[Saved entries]
/-! R244, 10_ensembles.md. -/

abbrev ENS_CFG : Nat := 0xc0040
abbrev ENS_ID : Nat := 0xc0044
abbrev ENS_ETYPE : Nat := 0xc0048
abbrev ENS_DMAC_L : Nat := 0xc004c
abbrev ENS_DMAC_H : Nat := 0xc0050
abbrev ENS_GUARD : Nat := 0xc0054
abbrev ENS_TOL : Nat := 0xc0058
abbrev ENS_HBPER : Nat := 0xc005c
abbrev ENS_MSEL : Nat := 0xc0060
abbrev ENS_MSERIAL_L (bank : Nat) : Nat := 0xc0064 + bank * 0x1000000
abbrev ENS_MSERIAL_H (bank : Nat) : Nat := 0xc0068 + bank * 0x1000000
abbrev ENS_MPRIO (bank : Nat) : Nat := 0xc006c + bank * 0x1000000
abbrev ENS_STATUS : Nat := 0xc0070
abbrev ENS_TERM : Nat := 0xc0074
abbrev ENS_OFFSET : Nat := 0xc0078
abbrev ENS_VER : Nat := 0xc007c
abbrev ENS_DIGEST (i : Nat) : Nat := 0xc0080 + 4 * i
abbrev ENS_WCYC : Nat := 0xc00a0
abbrev ENS_BUDGET : Nat := 0xc00a4
abbrev ENS_LQSEL : Nat := 0xc00a8
abbrev ENS_LQ (bank : Nat) : Nat := 0xc00ac + bank * 0x1000000
abbrev ENS_LBUF : Nat := 0xc00b0
abbrev ENS_LCTRL : Nat := 0xc00b4
abbrev ENS_LID : Nat := 0xc00b8
abbrev ENS_LSTAT : Nat := 0xc00bc
abbrev ENS_LOGQ : Nat := 0xc00c0
abbrev ENS_STB : Nat := 0xc00c4
abbrev ENS_STBDLY (i : Nat) : Nat := 0xc00c8 + 4 * i
abbrev ENS_DUP : Nat := 0xc00d0
abbrev ENS_STALE : Nat := 0xc00d4
abbrev ENS_LATE : Nat := 0xc00d8
abbrev ENS_STBSPUR : Nat := 0xc00dc

/-! R245, 10_ensembles.md. -/

abbrev ENP_CFG (n : Nat) : Nat := (0xC1 + n) * 0x1000 + 0x40
abbrev ENP_PLCA (n : Nat) : Nat := (0xC1 + n) * 0x1000 + 0x44
abbrev ENP_MAC_L (n : Nat) : Nat := (0xC1 + n) * 0x1000 + 0x48
abbrev ENP_MAC_H (n : Nat) : Nat := (0xC1 + n) * 0x1000 + 0x4c
abbrev ENP_STATUS (n : Nat) : Nat := (0xC1 + n) * 0x1000 + 0x50
abbrev ENP_RXERR (n : Nat) : Nat := (0xC1 + n) * 0x1000 + 0x54
abbrev ENP_RXOTHER (n : Nat) : Nat := (0xC1 + n) * 0x1000 + 0x58
abbrev ENP_COLL (n : Nat) : Nat := (0xC1 + n) * 0x1000 + 0x5c
abbrev ENP_DROP (n : Nat) : Nat := (0xC1 + n) * 0x1000 + 0x60
abbrev ENP_PDELAY (n : Nat) : Nat := (0xC1 + n) * 0x1000 + 0x64

/-! R288, 12_interrupts.md. -/

abbrev HVC_CTRL : Nat := 0xa0040
abbrev HVC_MARGIN : Nat := 0xa0044
abbrev HVC_SSEL : Nat := 0xa0048
abbrev HVC_SCFG : Nat := 0xa004c
abbrev HVC_SOWN : Nat := 0xa0050
abbrev HVC_CLAIM (i : Nat) : Nat := 0xa0060 + 4 * i
abbrev HVC_COMPLETE (i : Nat) : Nat := 0xa0070 + 4 * i
abbrev HVC_STACK (i : Nat) : Nat := 0xa0080 + 4 * i
abbrev HVC_LINE : Nat := 0xa0090
abbrev HVC_STK_INFO : Nat := 0xa0094
abbrev HVC_STK_CNT : Nat := 0xa0098

/-! R288, 12_interrupts.md. -/

abbrev HVC_EN (i : Nat) : Nat := 0xa1040 + 4 * i

/-! R288, 12_interrupts.md. -/

abbrev HVC_PEND (i : Nat) : Nat := 0xa2040 + 4 * i

/-! R309, 13_dma_and_mailboxes.md. -/

abbrev DMA_CTRL (ch : Nat) : Nat := (0x80 + ch) * 0x1000 + 0x40
abbrev DMA_STATUS (ch : Nat) : Nat := (0x80 + ch) * 0x1000 + 0x44
abbrev DMA_CQ_BASE_L (ch : Nat) : Nat := (0x80 + ch) * 0x1000 + 0x48
abbrev DMA_CQ_BASE_H (ch : Nat) : Nat := (0x80 + ch) * 0x1000 + 0x4c
abbrev DMA_CQ_CFG (ch : Nat) : Nat := (0x80 + ch) * 0x1000 + 0x50
abbrev DMA_CQ_HEAD (ch : Nat) : Nat := (0x80 + ch) * 0x1000 + 0x54
abbrev DMA_CQ_TAIL (ch : Nat) : Nat := (0x80 + ch) * 0x1000 + 0x58
abbrev DMA_D (ch : Nat) (i : Nat) : Nat := (0x80 + ch) * 0x1000 + 0x60 + 4 * i
abbrev DMA_DSEQ (ch : Nat) : Nat := (0x80 + ch) * 0x1000 + 0x80
abbrev DMA_BYTES (ch : Nat) : Nat := (0x80 + ch) * 0x1000 + 0x84
abbrev DMA_FAULT_ADDR_L (ch : Nat) : Nat := (0x80 + ch) * 0x1000 + 0x88
abbrev DMA_FAULT_ADDR_H (ch : Nat) : Nat := (0x80 + ch) * 0x1000 + 0x8c
abbrev DMA_FAULT_DIR (ch : Nat) : Nat := (0x80 + ch) * 0x1000 + 0x90

/-! R311, 13_dma_and_mailboxes.md. -/

abbrev MBX_FSTAT (m : Nat) (i : Nat) : Nat := (0xB0 + m) * 0x1000 + 0x100 + 4 * i

/-! R311, 13_dma_and_mailboxes.md. -/

abbrev MBX_ALIVE : Nat := 0xb0040

/-! R338, 14_modes_clocks_power.md. -/

abbrev DBG_CTRL : Nat := 0x100040
abbrev DBG_STATUS : Nat := 0x100044

/-! R271,R46,R105,R130,R289,R310, 11_host_interface.md + 02,04,05,12,13. -/

abbrev TEN_ID (fn : Nat) : Nat := 0x10000000000 + fn * 0x10000 + 0x0
abbrev TEN_QUOTA (fn : Nat) (i : Nat) : Nat := 0x10000000000 + fn * 0x10000 + 0x10 + 4 * i
abbrev TEN_USE (fn : Nat) (i : Nat) : Nat := 0x10000000000 + fn * 0x10000 + 0x40 + 4 * i
abbrev TEN_CMD_BASE_L (fn : Nat) : Nat := 0x10000000000 + fn * 0x10000 + 0x100
abbrev TEN_CMD_BASE_H (fn : Nat) : Nat := 0x10000000000 + fn * 0x10000 + 0x104
abbrev TEN_CMD_SIZE (fn : Nat) : Nat := 0x10000000000 + fn * 0x10000 + 0x108
abbrev TEN_CMD_TAIL (fn : Nat) : Nat := 0x10000000000 + fn * 0x10000 + 0x10c
abbrev TEN_CMD_HEAD (fn : Nat) : Nat := 0x10000000000 + fn * 0x10000 + 0x110
abbrev TEN_CPL_BASE_L (fn : Nat) : Nat := 0x10000000000 + fn * 0x10000 + 0x114
abbrev TEN_CPL_BASE_H (fn : Nat) : Nat := 0x10000000000 + fn * 0x10000 + 0x118
abbrev TEN_CPL_SIZE (fn : Nat) : Nat := 0x10000000000 + fn * 0x10000 + 0x11c
abbrev TEN_CPL_HEAD (fn : Nat) : Nat := 0x10000000000 + fn * 0x10000 + 0x120
abbrev TEN_CPL_TAIL (fn : Nat) : Nat := 0x10000000000 + fn * 0x10000 + 0x124
abbrev TEN_RING_CTRL (fn : Nat) : Nat := 0x10000000000 + fn * 0x10000 + 0x128
abbrev TEN_RING_STAT (fn : Nat) : Nat := 0x10000000000 + fn * 0x10000 + 0x12c
abbrev TEN_CREDIT (fn : Nat) : Nat := 0x10000000000 + fn * 0x10000 + 0x130
abbrev TEN_SEQ (fn : Nat) : Nat := 0x10000000000 + fn * 0x10000 + 0x134
abbrev TEN_QDB_L (fn : Nat) : Nat := 0x10000000000 + fn * 0x10000 + 0x200
abbrev TEN_QDB_H (fn : Nat) : Nat := 0x10000000000 + fn * 0x10000 + 0x204
abbrev TEN_QDB_STAT (fn : Nat) : Nat := 0x10000000000 + fn * 0x10000 + 0x208
abbrev TEN_QDB_IDX (fn : Nat) : Nat := 0x10000000000 + fn * 0x10000 + 0x20c
abbrev TEN_QSEL (fn : Nat) : Nat := 0x10000000000 + fn * 0x10000 + 0x210
abbrev TEN_QINFO (fn : Nat) (i : Nat) : Nat := 0x10000000000 + fn * 0x10000 + 0x214 + 4 * i
abbrev TEN_NOW_L (fn : Nat) : Nat := 0x10000000000 + fn * 0x10000 + 0x300
abbrev TEN_NOW_H (fn : Nat) : Nat := 0x10000000000 + fn * 0x10000 + 0x304
abbrev TEN_NOW_EPOCH (fn : Nat) : Nat := 0x10000000000 + fn * 0x10000 + 0x308
abbrev TEN_TB_STATUS (fn : Nat) : Nat := 0x10000000000 + fn * 0x10000 + 0x30c
abbrev TEN_ABORT (fn : Nat) : Nat := 0x10000000000 + fn * 0x10000 + 0x400
abbrev TEN_ABORT_STATUS (fn : Nat) : Nat := 0x10000000000 + fn * 0x10000 + 0x404
abbrev TEN_ABORT_TIME_L (fn : Nat) : Nat := 0x10000000000 + fn * 0x10000 + 0x408
abbrev TEN_ABORT_TIME_H (fn : Nat) : Nat := 0x10000000000 + fn * 0x10000 + 0x40c
abbrev TEN_MBX_OUT (fn : Nat) (i : Nat) : Nat := 0x10000000000 + fn * 0x10000 + 0x800 + 4 * i
abbrev TEN_MBX_IN (fn : Nat) (i : Nat) : Nat := 0x10000000000 + fn * 0x10000 + 0x840 + 4 * i
abbrev TEN_MBX_CTRL (fn : Nat) : Nat := 0x10000000000 + fn * 0x10000 + 0x880
abbrev TEN_MBX_STAT (fn : Nat) : Nat := 0x10000000000 + fn * 0x10000 + 0x884
abbrev TEN_MBX_ALIVE (fn : Nat) : Nat := 0x10000000000 + fn * 0x10000 + 0x888
abbrev TEN_IRQ_EN (fn : Nat) : Nat := 0x10000000000 + fn * 0x10000 + 0x1000
abbrev TEN_IRQ_EN_SET (fn : Nat) : Nat := 0x10000000000 + fn * 0x10000 + 0x1004
abbrev TEN_IRQ_EN_CLR (fn : Nat) : Nat := 0x10000000000 + fn * 0x10000 + 0x1008
abbrev TEN_IRQ_PEND (fn : Nat) : Nat := 0x10000000000 + fn * 0x10000 + 0x1010
abbrev TEN_IRQ_PEND_SET (fn : Nat) : Nat := 0x10000000000 + fn * 0x10000 + 0x1014
abbrev TEN_IRQ_PEND_CLR (fn : Nat) : Nat := 0x10000000000 + fn * 0x10000 + 0x1018
abbrev TEN_IRQ_SHNEXT (fn : Nat) : Nat := 0x10000000000 + fn * 0x10000 + 0x1020
abbrev TEN_IRQ_SHEN_SET (fn : Nat) : Nat := 0x10000000000 + fn * 0x10000 + 0x1024
abbrev TEN_IRQ_SHEN_CLR (fn : Nat) : Nat := 0x10000000000 + fn * 0x10000 + 0x1028
abbrev TEN_IRQ_SHPEND_CLR (fn : Nat) : Nat := 0x10000000000 + fn * 0x10000 + 0x102c
abbrev TEN_VSEL (fn : Nat) : Nat := 0x10000000000 + fn * 0x10000 + 0x1030
abbrev TEN_VMOD (fn : Nat) (bank : Nat) : Nat := 0x10000000000 + fn * 0x10000 + 0x1034 + bank * 0x100000000000
abbrev TEN_VSTAT (fn : Nat) : Nat := 0x10000000000 + fn * 0x10000 + 0x1038
abbrev TEN_FAULT (fn : Nat) (i : Nat) : Nat := 0x10000000000 + fn * 0x10000 + 0x2000 + 4 * i
abbrev TEN_FAULT_IDX (fn : Nat) : Nat := 0x10000000000 + fn * 0x10000 + 0x2800

end Reg

end Sys2Proof.Machine
end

TASK STATEMENT
Look above for the line holding "R309, 13_dma_and_mailboxes.md. -/". Print it and every line after it, exactly, through the line holding "abbrev DBG_STATUS : Nat := 0x100044".

RESPONSE BOX
/-! R309, 13_dma_and_mailboxes.md. -/

abbrev DMA_CTRL (ch : Nat) : Nat := (0x80 + ch) * 0x1000 + 0x40
abbrev DMA_STATUS (ch : Nat) : Nat := (0x80 + ch) * 0x1000 + 0x44
abbrev DMA_CQ_BASE_L (ch : Nat) : Nat := (0x80 + ch) * 0x1000 + 0x48
abbrev DMA_CQ_BASE_H (ch : Nat) : Nat := (0x80 + ch) * 0x1000 + 0x4c
abbrev DMA_CQ_CFG (ch : Nat) : Nat := (0x80 + ch) * 0x1000 + 0x50
abbrev DMA_CQ_HEAD (ch : Nat) : Nat := (0x80 + ch) * 0x1000 + 0x54
abbrev DMA_CQ_TAIL (ch : Nat) : Nat := (0x80 + ch) * 0x1000 + 0x58
abbrev DMA_D (ch : Nat) (i : Nat) : Nat := (0x80 + ch) * 0x1000 + 0x60 + 4 * i
abbrev DMA_DSEQ (ch : Nat) : Nat := (0x80 + ch) * 0x1000 + 0x80
abbrev DMA_BYTES (ch : Nat) : Nat := (0x80 + ch) * 0x1000 + 0x84
abbrev DMA_FAULT_ADDR_L (ch : Nat) : Nat := (0x80 + ch) * 0x1000 + 0x88
abbrev DMA_FAULT_ADDR_H (ch : Nat) : Nat := (0x80 + ch) * 0x1000 + 0x8c
abbrev DMA_FAULT_DIR (ch : Nat) : Nat := (0x80 + ch) * 0x1000 + 0x90

/-! R311, 13_dma_and_mailboxes.md. -/

abbrev MBX_FSTAT (m : Nat) (i : Nat) : Nat := (0xB0 + m) * 0x1000 + 0x100 + 4 * i

/-! R311, 13_dma_and_mailboxes.md. -/

abbrev MBX_ALIVE : Nat := 0xb0040

/-! R338, 14_modes_clocks_power.md. -/

abbrev DBG_CTRL : Nat := 0x100040
abbrev DBG_STATUS : Nat := 0x100044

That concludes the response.